Тем вечером, все как обычно было. Паровоз пыхтел,  готовый рвануть и потащить  за собой все, что к нему прицепили. Сквозь клубы пара  наблюдал, как какой-то дед бегал возле Алексеича, уговаривал его взять до  Чернолесской .
-  Не положено,- твердил Алексеич.
-  Да я ж тихонько, никто и не узнает,- не отставал дед.
-  Ну и куды я тебя дену?
-  А я вот туточки постою, - показал дед на  площадку вокруг котла.
- А-а-а!-  Алексеич махну рукой, показывая тем самым, что сдался.
Дед засуетился, куда-то побежал, я подумал, за вещами. Какие-то у деда могли быть вещи?
Тронулись.  Клацнули сцепки по очереди. Алексеич погудел. Паровоз немного пробуксовав, стал плавно набирать скорость. Я принялся махать лопатой, а Алексеич, закурил и , с прищуром, поглядывал на манометр.
- А что, Алексеич, деда пустил?-  я оперся на лопату, тяжело дыша.
-  Нехай, - он махнул рукой,- чо стоишь? А ну подкинь еще!

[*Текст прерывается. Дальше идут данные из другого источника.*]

/-- A queue that the push fills to its 256 words. -/
theorem witness_PaddockLanes :
    met 0 0x0704 [1, 0xFF, 0, 0] (lanes rdy) 4 (zeroAt 2 2) 1 (fun e b => u8 e.payload 0 ≤ 1
      ∧ ∀ g ∈ namedLanes e, laneDefined b g = true ∧ entryUse (laneEntry b g) ≤ (getSess b 0).priv.rank)
    ∧ met 0 0x0705 [1, 0xFF, 0, 0] (lanes rdy) 4 (zeroAt 2 2) 1 (fun e b => u8 e.payload 0 ≤ 1
      ∧ ∀ g ∈ namedLanes e, laneDefined b g = true ∧ entryUse (laneEntry b g) ≤ (getSess b 0).priv.rank)
    ∧ met 0 0x0707 ([15, 12, 0, 0] ++ zeros 48) (setLane 15 { Lane.init with txq := List.replicate 244 0 } (lanes rdy)) (4 + 4 * 12) (zeroAt 2 2) 1
      (fun e b => u8 e.payload 1 = 12 ∧ u8 e.payload 0 ≤ 15
        ∧ (laneDefined b (u8 e.payload 0) = true ∧ entryUse (laneEntry b (u8 e.payload 0)) ≤ (getSess b 0).priv.rank)
        ∧ (getLane b (u8 e.payload 0)).txq.length + 12 ≤ 256)
    ∧ met 0 0x0708 [15, 12, 0, 0] (lanes rdy) 4 (zeroAt 2 2) 1
      (fun e b => u8 e.payload 0 ≤ 15 ∧ 1 ≤ u8 e.payload 1 ∧ u8 e.payload 1 ≤ 12
        ∧ laneDefined b (u8 e.payload 0) = true ∧ entryUse (laneEntry b (u8 e.payload 0)) ≤ (getSess b 0).priv.rank)
    ∧ met 0 0x0709 [15, 0, 0, 0] (lanes rdy) 4 (zeroAt 1 3) 0 (fun e b => u8 e.payload 0 ≤ 15 ∧ laneDefined b (u8 e.payload 0) = true) :=
  ⟨met_of (by decide +kernel) (by decide +kernel), met_of (by decide +kernel) (by decide +kernel), met_of (by decide +kernel) (by decide +kernel),
    met_of (by decide +kernel) (by decide +kernel), met_of (by decide +kernel) (by decide +kernel)⟩

/-! The SPI controller ports and the window (12). -/

/-- Binding 3 of port 2, and binding 0 of port 0, enabled with words of 8 bits. -/
def bound (s : State) : State := yr (fmtReg 0 0) 0x83A00000 (yr (fmtReg 2 3) 0x83A00000 s)

theorem witness_SpiPorts :
    met 0 0x0801 [14, 0, 0, 0, 0, 0, 0, 0xFF, 0, 0, 0xA0, 3] rdy 12 configOk 1
      (fun e b => (bindSel e < 4 ∨ (getSess b 0).priv = .owner) ∧ bindPort e ≠ 3 ∧ bindBusy b (bindPort e) (bindSel e) = false
        ∧ badSerial (withReg (withReg b.regs (timReg (bindPort e) (bindSel e)) (u32 e.payload 4)) (fmtReg (bindPort e) (bindSel e))
            (u32 e.payload 8)) = false)
    ∧ met 0 0x0805 [2, 0, 0, 0] rdy 4 (zeroAt 1 3) 0 (fun e _ => u8 e.payload 0 ≤ 2)
    ∧ met 0 0x0810 [0, 0, 0, 2] rdy 4 (fun p => u8 p 0 % 16 == 0) 2
      (fun e b => b.xip.copy = none ∧ badSerial (withReg b.regs R.xipCfg (u32 e.payload 0)) = false)
    ∧ fits 0 0x0804 [2, 0, 0, 0] rdy 4 (zeroAt 1 3) 2 (fun e _ => u8 e.payload 0 ≤ 2) :=
  ⟨met_of (by decide +kernel) (by decide +kernel), met_of (by decide +kernel) (by decide +kernel),
    met_of (by decide +kernel) (by decide +kernel), fits_of (met_always (by decide +kernel)) (by decide +kernel)⟩

theorem witness_SpiTransfers :
    met 0 0x0802 ([14, 0, 52, 0] ++ zeros 52) (bound rdy) 56 (fun p => bindOk p && u8 p 1 < 2 && zeroAt 3 1 p) 1
      (fun e b => 56 = xferLen b e.payload ∧ xferRefusal b 0 e (u8 e.payload 2) (52 / payloadWord b e.payload) false none = none)
    ∧ met 0 0x0803 [14, 0, 0xEF, 0, 0, 0, 0, 0x10] (own 0xEF .host 0 (bound rdy)) 8 (fun p => bindOk p && u8 p 1 < 2 && zeroAt 3 1 p) 1
      (fun e b =>
        let w := payloadWord b e.payload
        xferRefusal b 0 e (u16 e.payload 6) (4096 / w) (u16 e.payload 4 + u16 e.payload 6 * w > 4096) (some (u8 e.payload 2)) = none)
    ∧ met 0 0x0811 [0, 0xF0, 0xFF, 0, 0xEF, 0, 0, 0, 0, 0x10, 0, 0] (own 0xEF .host 0 (yr R.xipCfg 0x80000000 (bound rdy))) 12
      (fun p => zeroAt 5 1 p && zeroAt 10 2 p) 1
      (fun e b => yf b R.xipCfg 31 31 = 1 ∧ 1 ≤ u16 e.payload 8 ∧ u16 e.payload 8 ≤ 4096 ∧ u16 e.payload 6 + u16 e.payload 8 ≤ 4096
        ∧ u32 e.payload 0 + u16 e.payload 8 ≤ 0x1000000 ∧ holds b 0 (u8 e.payload 4) = true ∧ (getSpim b 0).frame = none ∧ b.xip.copy = none) :=
  ⟨met_of (by decide +kernel) (by decide +kernel), met_of (by decide +kernel) (by decide +kernel), met_of (by decide +kernel) (by decide +kernel)⟩

/-! CAN (11). -/

/-- A session that holds the last bulk page, empty, and asks for it as the map of controller 1. -/
def mapPage : State := own 0xEF .host 0 rdy
def mapCall : State := call 0 0x0901 [1, 0xEF, 0, 0] mapPage

theorem u8_zeros (n i : Nat) : u8 (zeros n) i = 0 := by
  simp only [u8, zeros, List.getD_eq_getElem?_getD, List.getElem?_replicate]
  split <;> rfl

theorem words32_zeros (n m : Nat) : words32 (zeros n) m = List.replicate m 0 := by
  simp [words32, u32, u16, u8_zeros] <;> exact List.eq_replicate_iff.2 ⟨by simp, by simp⟩

theorem mapCall_page : readPage mapCall 0xEF 0 1024 = zeros 1024 := by decide +kernel

theorem mapCall_words : mapWords mapCall 0xEF = List.replicate 256 0 := by rw [mapWords, mapCall_page, words32_zeros]

theorem witness_CanCommands :
    met 0 0x0902 [1, 0, 0, 0] (setCan 1 { getCan rdy 1 with bus := 2, held := true } rdy) 4 (zeroAt 1 3) 1
      (fun e b => u8 e.payload 0 ≤ 1 ∧ (getCan b (u8 e.payload 0)).bus = 2)
    ∧ met 0 0x0901 [1, 0xEF, 0, 0] mapPage 4 (zeroAt 2 2) 2 always
    ∧ (1 ≤ 1 ∧ bulkPage 0xEF = true ∧ holds mapCall 0 0xEF = true ∧ mapReserved (mapWords mapCall 0xEF) = false
      ∧ badNet (withMap mapCall.regs 1 (mapWords mapCall 0xEF)) = false) :=
  ⟨met_of (by decide +kernel) (by decide +kernel), met_always (by decide +kernel), by rw [mapCall_words]; decide +kernel⟩

/-! Firmware, configuration and keys (16, 17). -/

/-- An install of session 0; and one whose slot holds, whole, an image that passes: the shipped one, with a header of no body. -/
def installing (x : Install) (s : State) : State := onStore (fun y => { y with install := some x }) (onPower (fun p => { p with mode := .update }) s)
def begunInstall : Install := ⟨0, 4, [], false⟩
def wholeInstall : Install := ⟨0, Config.shippedVersion.toNat, [0], false⟩
def imageHeader : List Byte := [0x57, 0x46, 0x58, 0x4A, 1, 0, 0, 1]
def whole (s : State) : State :=
  installing wholeInstall (setSlot 1 { FwSlot.init with shipped := true, image := Table.putAll 0 [] 0 imageHeader }
    (onFaults (fun x => { x with crypto := true }) s))

theorem finishFault_none {s : State} {x : Install} (h1 : x.blocks.contains 0 = true) (h2 : headOk (imageHead (slotOf s (inactive s))) = true)
    (h3 : ((List.range ((256 + imageLength (slotOf s (inactive s)) + 4095) / 4096)).any fun b => !x.blocks.contains b) = false)
    (h4 : imageFault s (slotOf s (inactive s)) = none) (h5 : imageVersion (slotOf s (inactive s)) = x.version) : finishFault s x = none := by
  simp only [finishFault]
  rw [h1, h2, h3, h4, h5]
  simp

theorem witness_FirmwareCommands :
    met 0 0x0A01 [] rdy 0 noRsvd 0 always
    ∧ fits 0 0x0A02 [4, 0, 0, 0] rdy 4 noRsvd 2 (fun _ s => s.power.mode ≠ .update ∧ inCold s = false ∧ s.power.fail = none ∧ nvOpen s = true
      ∧ s.power.entry = none ∧ (getDet s 0x19).raised = false)
    ∧ met 0 0x0A03 [0xEF, 0, 0xFE, 1] (installing begunInstall (own 0xEF .host 0 rdy)) 4 (zeroAt 1 1) 2
      (fun e b => ownInstall b 0 = some begunInstall ∧ u16 e.payload 2 ≤ 510 ∧ bulkPage (u8 e.payload 0) = true ∧ holds b 0 (u8 e.payload 0) = true)
    ∧ met 0 0x0A04 [] (whole rdy) 0 noRsvd 2 always
    ∧ (let s := call 0 0x0A04 [] (whole rdy); ownInstall s 0 = some wholeInstall ∧ cryptoUp s = true ∧ finishFault s wholeInstall = none)
    ∧ fits 0 0x0A05 [] (installing begunInstall rdy) 0 noRsvd 2 (fun _ s => ownInstall s 0 = some begunInstall)
    ∧ met 0 0x0A07 [] rdy 0 noRsvd 2 (fun _ b => nvOpen b = true ∧ u16 (keyBase b) 2 ≤ imageSvn (slotOf b b.store.active)) :=
  ⟨met_always (by decide +kernel), fits_of (met_always (by decide +kernel)) (by decide +kernel), met_of (by decide +kernel) (by decide +kernel),
    met_always (by decide +kernel), ⟨rfl, by decide +kernel,
      finishFault_none (by decide +kernel) (by decide +kernel) (by decide +kernel) (by decide +kernel) rfl⟩,
    fits_of (met_always (by decide +kernel)) (by decide +kernel), met_of (by decide +kernel) (by decide +kernel)⟩

theorem witness_ConfigurationCommands :
    met 0 0x0A10 (le 2 R.curve ++ [255, 14]) rdy 4 noRsvd 0 (fun e b => runBad b 14 e = false)
    ∧ met 0 0x0A12 [] rdy 0 noRsvd 2 (fun _ b => nvOpen b = true)
    ∧ met 0 0x0A20 [0xEF, 0, 0, 0] (own 0xEF .host 0 rdy) 4 (zeroAt 1 3) 0 (fun e b => bulkPage (u8 e.payload 0) = true ∧ holds b 0 (u8 e.payload 0) = true)
    ∧ met 0 0x0B04 [6, 1, 0, 0] rdy 4 (fun p => u8 p 1 / 2 == 0 && zeroAt 2 2 p) 0
      (fun e b => isPresent b (u8 e.payload 0) = true ∧ (u8 e.payload 1 = 1 → 1 ≤ (getSess b 0).priv.rank)) :=
  ⟨met_of (by decide +kernel) (by decide +kernel), met_of (by decide +kernel) (by decide +kernel),
    met_of (by decide +kernel) (by decide +kernel), met_of (by decide +kernel) (by decide +kernel)⟩

/-- A key in clear with its check; a wrapped key, under a nonce one second old; and the state of the store and the engine. -/
def newKey : List Byte := List.replicate 32 7
def clearKey : List Byte := [1, 0, 0, 0] ++ newKey ++ (hmac newKey (uidBytes rdy ++ le 1 1)).take 16
def keyNonce : Nonce := ⟨[5], 0, 9000000000, []⟩
def unwrapped : List Byte := hmac (zeros 32) ([5] ++ uidBytes rdy ++ le 1 2)
def wrappedKey : List Byte := [2, 1, 0, 0] ++ zeros 32 ++ (hmac unwrapped (uidBytes rdy ++ le 1 2)).take 16
def keyReady : State := onFaults (fun x => { x with crypto := true }) (updSess 0 (fun x => { x with keyNonce := some keyNonce }) rdy)

theorem witness_KeyCommands :
    met 0 0x0A21 [] rdy 0 noRsvd 2 (fun _ b => (getDet b 0x19).raised = false)
    ∧ met 0 0x0A23 [] rdy 0 noRsvd 0 always
    ∧ met 0 0x0A22 clearKey keyReady 52 (zeroAt 2 2) 0
      (fun e b => u8 e.payload 1 = 0 ∧ (u8 e.payload 0 = 1 ∨ u8 e.payload 0 = 2) ∧ nvOpen b = true ∧ (0 : Fin 16) = 0
        ∧ (u8 (keyBase b) 0).testBit 1 = false ∧ cryptoUp b = true ∧ (slice e.payload 4 32).all (· == 0) = false
        ∧ (hmac (slice e.payload 4 32) (uidBytes b ++ le 1 (u8 e.payload 0))).take 16 = slice e.payload 36 16)
    ∧ met 0 0x0A22 wrappedKey keyReady 52 (zeroAt 2 2) 0
      (fun e b => let v := keyNonce
        let key := List.zipWith (· ^^^ ·) (slice e.payload 4 32) (hmac (ownKey b) (v.bytes ++ uidBytes b ++ le 1 (u8 e.payload 0)))
        u8 e.payload 1 = 1 ∧ (u8 e.payload 0 = 1 ∨ u8 e.payload 0 = 2) ∧ nvOpen b = true ∧ (getSess b 0).priv = .owner
        ∧ liveNonce b (getSess b 0).keyNonce 0 = some v ∧ v.bytes ≠ [] ∧ cryptoUp b = true ∧ key.all (· == 0) = false
        ∧ (hmac key (uidBytes b ++ le 1 (u8 e.payload 0))).take 16 = slice e.payload 36 16)
    ∧ met 0 0x0A22 ([1, 2] ++ zeros 50) rdy 52 (zeroAt 2 2) 0
      (fun e b => u8 e.payload 1 = 2 ∧ u8 e.payload 0 = 1 ∧ nvOpen b = true ∧ (getSess b 0).priv = .owner ∧ zeroAt 4 48 e.payload = true) :=
  ⟨met_of (by decide +kernel) (by decide +kernel), met_always (by decide +kernel), met_of (by decide +kernel) (by decide +kernel),
    met_of (by decide +kernel) (by decide +kernel), met_of (by decide +kernel) (by decide +kernel)⟩

/-- Thirteen registers, each at the least value it may have. -/
theorem witness_ConfigurationWrite :
    met 0 0x0A11 (le 2 R.curve ++ [255, 13] ++ (List.range 13).flatMap fun _ => [0, 0x20, 0, 0x20]) rdy (4 + 4 * 13) noRsvd 1
      (fun e b =>
        let die := u8 e.payload 2
        u8 e.payload 3 = 13 ∧ runBad b 13 e = false ∧ (regRun e).findSome? (writeRefusal (getSess b 0).priv.rank) = none
        ∧ (cfgValues e).any valueRsvd = false ∧ (b.xip.copy = none ∨ R.xipBank ∉ regRun e)
        ∧ badConfig (nSheds b) (forAll (cfgValues e) (fun p s => clearStatus die p (writeReg die p.1 p.2 s)) b).regs = false) :=
  met_of (by decide +kernel) (by decide +kernel)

-  А он там не окочурится?
- Ну … штож, у меня тут купейных нету,- Алексеич развел руками.
Я покидал немного угля.  Участок,  по которому  ехали, был ровным, без крутых подъемов и Алексеич , уже привычным «поди, покемарь» отправил меня отдыхать, а сам всматривался в темноту  впереди поезда.  Мужик он был хоть и не ласков,  но ко мне привязался. Может  от того , что  одни мы были на всем белом свете. У него семьи нет, все в войну сгинули. Может от того и суров. Сам всю войну на паровозах. И отомстить- то не удалось. Хоть одного фрица к праотцам отправить. А я тоже, ни отца , ни матери. Тетка только,  под Краснодаром, когда я к ней попаду…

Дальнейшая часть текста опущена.